Claire Tomalin’S new biography of Thomas Hardy opens with a brace of sentences guaranteed to establish from the outset a reader’s probable degree of sympathy with the expressive strategies employed in this book: “In November of 1912 an aging writer lost his wife. He was not expecting her to die, but then he had not been taking much notice of her for some time.” What follows is a scene-setting paragraph leading up to the actual moment of Emma Hardy’s death, which brings Tomalin’s first brief and overconfident sortie into literary criticism: “This is the moment when Thomas Hardy became a great poet.”

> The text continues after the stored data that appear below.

/-! ## Decoding: words written field by field, `OP D S T U I` (R90, R93) -/

theorem test_decode_nop : decodeTableWord 32 0b00000000_0000_0000_0000_0000_00000000 = some .nop := by decide
theorem test_decode_zero : decodeTableWord 32 0b00000001_0011_0000_0000_0000_00000000 = some (.zero 3) := by decide
theorem test_decode_copy : decodeTableWord 32 0b00000010_0001_0111_0000_0000_00000000 = some (.copy 1 7) := by decide
theorem test_decode_readbit : decodeTableWord 32 0b00010000_0000_0000_0000_0000_00000000 = some .readbit := by decide
theorem test_decode_receive : decodeTableWord 32 0b00010001_0000_0000_0000_0000_00010000 = some (.receive 16) := by
  decide
theorem test_decode_receivex : decodeTableWord 32 0b00010010_0000_0000_0000_0000_00000011 = some (.receivex 3) := by
  decide
theorem test_decode_align : decodeTableWord 32 0b00010011_0000_0000_0000_0000_00000000 = some .align := by decide
theorem test_decode_scaninit : decodeTableWord 32 0b00010100_0000_0000_0000_0000_00000000 = some .scaninit := by decide
theorem test_decode_rstsync : decodeTableWord 32 0b00010101_0000_0000_0000_0000_00000000 = some .rstsync := by decide
theorem test_decode_htload : decodeTableWord 32 0b00100000_0000_0000_0000_0000_00010010 = some (.htload 0x12) := by
  decide
theorem test_decode_hdec : decodeTableWord 32 0b00100001_0000_0000_0000_0000_00010011 = some (.hdec 1 3) := by decide
theorem test_decode_decbase :
    decodeTableWord 32 0b00110000_0111_0000_0001_0010_00000011 = some (.decbase 7 1 2 3) := by decide
theorem test_decode_dcfirst : decodeTableWord 32 0b00110001_0110_0000_0011_0000_00000010 = some (.dcfirst 6 3 2) := by
  decide
theorem test_decode_dcsucc : decodeTableWord 32 0b00110010_0101_0000_0000_0000_00000000 = some (.dcsucc 5) := by decide
theorem test_decode_acfirst : decodeTableWord 32 0b00110011_0100_0000_0000_0011_00000000 = some (.acfirst 4 3) := by
  decide
theorem test_decode_acsucc : decodeTableWord 32 0b00110100_0100_0000_0000_0010_00000000 = some (.acsucc 4 2) := by
  decide
theorem test_decode_qload : decodeTableWord 32 0b01000000_0000_0000_0000_0000_00010010 = some (.qload 0x12) := by
  decide
theorem test_decode_dequant : decodeTableWord 32 0b01000001_0001_0010_0011_0000_00000000 = some (.dequant 1 2 3) := by
  decide
theorem test_decode_idct : decodeTableWord 32 0b01000010_0001_0010_0000_0000_00000000 = some (.idct 1 2) := by decide
theorem test_decode_qscale : decodeTableWord 32 0b01010000_0001_0010_0000_0000_00110010 = some (.qscale 1 2 50) := by
  decide
theorem test_decode_eqload : decodeTableWord 32 0b01010001_0000_0001_0010_0000_00000000 = some (.eqload 1 2) := by
  decide
theorem test_decode_fdctq : decodeTableWord 32 0b01010010_0001_0010_0011_0000_00000000 = some (.fdctq 1 2 3) := by
  decide
theorem test_decode_zzfwd : decodeTableWord 32 0b01100000_0100_0011_0000_0000_00000000 = some (.zzfwd 4 3) := by decide
theorem test_decode_zzinv : decodeTableWord 32 0b01100001_0100_0011_0000_0000_00000000 = some (.zzinv 4 3) := by decide

/-- 95_test_vectors 3.1: the words that are no command. -/
theorem test_decode_rejects :
    [0x00000001, 0x01800000, 0x01010000, 0x03000000, 0xFF000000, 0x11000011, 0x21000004, 0x21000020, 0x30000004,
      0x30004000, 0x32001000].all (fun w => (decodeTableWord 32 w).isNone) = true := by decide

/-- The match words and masks of spec/opcode_table.json, row by row. -/
theorem test_table_masks :
    opcodeTable.map (fun r => (r.op.toNat, r.uses.mask.toNat)) =
      [(0x00, 0xFFFFFFFF), (0x01, 0xFF0FFFFF), (0x02, 0xFF00FFFF), (0x10, 0xFFFFFFFF), (0x11, 0xFFFFFF00),
       (0x12, 0xFFFFFF00), (0x13, 0xFFFFFFFF), (0x14, 0xFFFFFFFF), (0x15, 0xFFFFFFFF), (0x20, 0xFFFFFF00),
       (0x21, 0xFFFFFF00), (0x30, 0xFF0F0000)] ++
      [(0x31, 0xFF0F0F00), (0x32, 0xFF0FFFFF), (0x33, 0xFF0FF0FF), (0x34, 0xFF0FF0FF), (0x40, 0xFFFFFF00),
       (0x41, 0xFF000FFF), (0x42, 0xFF00FFFF), (0x50, 0xFF00FF00), (0x51, 0xFFF00FFF), (0x52, 0xFF000FFF),
       (0x60, 0xFF00FFFF), (0x61, 0xFF00FFFF)] := by decide

/-! ## One command each (2 and 3 of 95_test_vectors) -/

theorem test_nop : step ((start []).withFetchWord 32 0) = .next (start []) := rfl

/-- The first command after reset, as the next step takes it. -/
theorem test_first_command :
    holds (step (State.reset.withFetchWord 32 0x01300000)) (fun t => shown (t.buf 3) = [] && !t.err && t.host = []) = true ∧
      holds (step (State.reset.withFetchWord 32 0x41100000)) (fun t => failed t 8 0x100 0x41100000) = true := by
  decide

/-- Lane 7 of buffer 3 was 5; buffer 2 keeps it. -/
theorem test_zero :
    holds (exec (.zero 3) { start [] with bufs := tab fun _ => blockOf [(7, 5)] })
      (fun t => shown (t.buf 3) = [] && shown (t.buf 2) = [(7, 5)]) = true := by decide

theorem test_copy :
    holds (exec (.copy 1 0) ((start []).setBuf 0 (blockOf [(0, -1), (63, 9)])))
      (fun t => shown (t.buf 1) = [(0, -1), (63, 9)] && shown (t.buf 0) = [(0, -1), (63, 9)]) = true := by
  decide

theorem test_readbit :
    holds (exec .readbit (start [0xA5]))
      (fun t => t.result = 1 && t.br = ⟨1, 0xA5, 7⟩ && !t.nobit && !t.err) = true := by decide

theorem test_readbit_marker :
    holds (exec .readbit (start [0xFF, 0xD0])) (fun t => t.result = 0x8000FFD0 && t.nobit && t.br = ⟨0, 0, 0⟩) = true ∧
      holds (exec .readbit (start [0xFF, 0x12])) (fun t => failed t 6 0xFF12 0x10000000) = true ∧
      holds (exec .readbit (start [0xFF])) (fun t => failed t 4 0 0x10000000) = true := by decide

theorem test_receive :
    holds (exec (.receive 4) (start [0xB0])) (fun t => t.result = 11 && t.br.bcount = 4) = true ∧
      holds (exec (.receive 9) (start [0xF0])) (fun t => failed t 4 1 0x11000009) = true := by decide

theorem test_receivex :
    holds (exec (.receivex 3) (start [0x40])) (fun t => t.result = 0xFFFFFFFB) = true ∧
      holds (exec (.receivex 3) (start [0xA0])) (fun t => t.result = 5) = true ∧
      holds (exec (.receivex 16) (start [0, 0])) (fun t => t.result = 0xFFFF0001) = true := by decide

theorem test_receivex_stuffed :
    holds (exec (.receivex 16) (start [0xFF, 0, 0xFF, 0])) (fun t => t.result = 65535 && t.br = ⟨4, 0xFF, 0⟩) = true := by
  decide

theorem test_align :
    holds (exec .align { start [] with br := ⟨9, 0xFF, 5⟩ }) (fun t => t.br = ⟨9, 0xFF, 0⟩) = true := by decide

theorem test_scaninit :
    holds (exec .scaninit ({ start [] with br := ⟨9, 0xFF, 5⟩, eobrun := 4, ac := ⟨.eob, true⟩ }.setPred 1 37))
      (fun t => t.predAt 1 = 0 && t.eobrun = 0 && t.ac = ⟨.initial, false⟩ && t.br = ⟨9, 0xFF, 0⟩) = true := by
  decide

theorem test_rstsync :
    holds (exec .rstsync (start [0xFF, 0xD7])) (fun t => t.result = 0xFFD7 && t.br.offset = 2 && !t.mstop) = true ∧
      holds (exec .rstsync (start [0xFF, 0])) (fun t => t.result = 0xFF00 && t.br.offset = 0 && t.mstop) = true ∧
      holds (exec .rstsync (start [0x12, 0x34])) (fun t => failed t 7 0 0x15000000) = true := by decide

/-- The table body of 41_huffman R140's example. -/
theorem test_htload :
    holds (exec (.htload 0) (start ([0, 2] ++ List.replicate 14 0 ++ [0, 3])))
      (fun t => t.codeMap 0 0 = [⟨2, 0, 0⟩, ⟨2, 1, 3⟩] && t.valid (.huff 0 0) && t.tblptr = 18) = true := by
  decide

theorem test_htload_errors :
    holds (exec (.htload 0) (start ([3] ++ List.replicate 15 0 ++ [1, 2, 3]))) (fun t => failed t 3 0 0x20000000) = true ∧
      holds (exec (.htload 0x20) (start [])) (fun t => failed t 3 0x20 0x20000020) = true ∧
      holds (exec (.htload 0) (start ([0, 2] ++ List.replicate 14 0 ++ [0])))
        (fun t => failed t 11 0 0x20000000 && !t.valid (.huff 0 0)) = true := by decide

theorem test_hdec :
    holds (exec (.hdec 0 0) (tables dca aca (start [0x40]))) (fun t => t.result = 3 && t.br.bcount = 6) = true ∧
      holds (exec (.hdec 0 0) (tables dca aca (start [0xFF, 0, 0xFF, 0]))) (fun t => t.err && t.errcode = 4) = true := by
  decide

theorem test_decbase :
    holds (exec (.decbase 0 0 0 0) (tables dca aca (start [0x6A, 0xA7])))
      (fun t => shown (t.buf 0) = [(0, 5), (1, -1), (16, 1)] && t.predAt 0 = 5 && t.br.offset = 2 &&
        t.br.bcount = 3) = true := by decide

theorem test_decbase_zrl_and_wrap :
    holds (exec (.decbase 0 0 0 0) (tables dca acz (start [0x05, 0x7F]))) (fun t => shown (t.buf 0) = [(59, 1)]) = true ∧
      holds (exec (.decbase 0 0 0 0) ((tables dca aca (start [0x69])).setPred 0 0x7FFFFFFF))
        (fun t => signed (t.predAt 0) = -2147483644) = true := by decide

/-- Bits `01 101`, `AL` = 1. -/
theorem test_dcfirst :
    holds (exec (.dcfirst 0 0 0) { tables dca aca (start [0x68]) with scan := ⟨0, 0, 1⟩ })
      (fun t => shown (t.buf 0) = [(0, 10)] && t.predAt 0 = 10) = true := by decide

Rarely can a poet have had greatness thrust upon him with such peremptory brio, and under such distressing circumstances. Reflection on Hardy’s likely state of mind at the “moment” of Emma’s death might have encouraged reconsideration of the appropriateness of deploying this kind of journalistic phrase-making as the opening movement in a supposedly major new study of a figure whose life has not in recent years suffered from a lack of scholarly scrutiny. Questions of taste aside, greater critical familiarity with Hardy’s substantial poetic achievement down to the morning of 27 November 1912 might also have counselled caution.

One could, I suppose, argue that popular and scholarly biography are two distinct genres appealing to distinct audiences, although this is a position difficult to advance in the present instance when the most authoritative scholarly biography—Michael Millgate’s Thomas Hardy: A Biography Revisited (2004)—is as clearly and engagingly written as it is. The fruits of its vast research are as accessible to the general reader as to the Hardy specialist. But surely even popular biography needs more to offer than a sprinkling of variably convincing psychological aperçus, a capacity to synthesize other scholars’ published findings, and a less daunting page and endnote count than its more academic cousin.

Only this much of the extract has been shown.